DATA TO PROCESS section start

-- ==== Sys2Proof/Machine/Flags.lean ====
section
/-! DEFINITION. Every value an instruction writes to the flag `v[15]` (10_state.md R12, 42_alu.md R131, 44_display.md
R163): always 0 or 1. -/

namespace Sys2Proof.Machine

/-- A truth value as the flag holds it. -/
def flagByte (c : Bool) : Byte := if c then 1#8 else 0#8

/-- The 9-bit sum of ADD, 0 to 510 (R126). -/
def sum9 (a b : Byte) : BitVec 9 := a.zeroExtend 9 + b.zeroExtend 9

/-- Carry out of bit 7 (R126). -/
def carryFlag (a b : Byte) : Byte := ((sum9 a b) >>> 8).truncate 8

/-- The low byte of the 9-bit sum (R126). -/
def sumLow (a b : Byte) : Byte := (sum9 a b).truncate 8

/-- "1 when strictly greater": SUB and SUBN (R127, R129; strict, G5 of 93_implementation_defined.md). -/
def greaterFlag (a b : Byte) : Byte := flagByte (decide (b < a))

/-- The bit SHR shifts out (R128). -/
def lowBitFlag (a : Byte) : Byte := a &&& 1#8

/-- The bit SHL shifts out (R130). -/
def highBitFlag (a : Byte) : Byte := a >>> 7

/-- A pixel that was on is turned off (R163). -/
def collides (old placed : Row) : Bool := old &&& placed != 0#64

end Sys2Proof.Machine
end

DATA TO PROCESS section end

PROBLEM STATEMENT
Output every entry exactly as given.

RESULT
-- ==== Sys2Proof/Machine/Flags.lean ====
section
/-! DEFINITION. Every value an instruction writes to the flag `v[15]` (10_state.md R12, 42_alu.md R131, 44_display.md
R163): always 0 or 1. -/

namespace Sys2Proof.Machine

/-- A truth value as the flag holds it. -/
def flagByte (c : Bool) : Byte := if c then 1#8 else 0#8

/-- The 9-bit sum of ADD, 0 to 510 (R126). -/
def sum9 (a b : Byte) : BitVec 9 := a.zeroExtend 9 + b.zeroExtend 9

/-- Carry out of bit 7 (R126). -/
def carryFlag (a b : Byte) : Byte := ((sum9 a b) >>> 8).truncate 8

/-- The low byte of the 9-bit sum (R126). -/
def sumLow (a b : Byte) : Byte := (sum9 a b).truncate 8

/-- "1 when strictly greater": SUB and SUBN (R127, R129; strict, G5 of 93_implementation_defined.md). -/
def greaterFlag (a b : Byte) : Byte := flagByte (decide (b < a))

/-- The bit SHR shifts out (R128). -/
def lowBitFlag (a : Byte) : Byte := a &&& 1#8

/-- The bit SHL shifts out (R130). -/
def highBitFlag (a : Byte) : Byte := a >>> 7

/-- A pixel that was on is turned off (R163). -/
def collides (old placed : Row) : Bool := old &&& placed != 0#64

end Sys2Proof.Machine
end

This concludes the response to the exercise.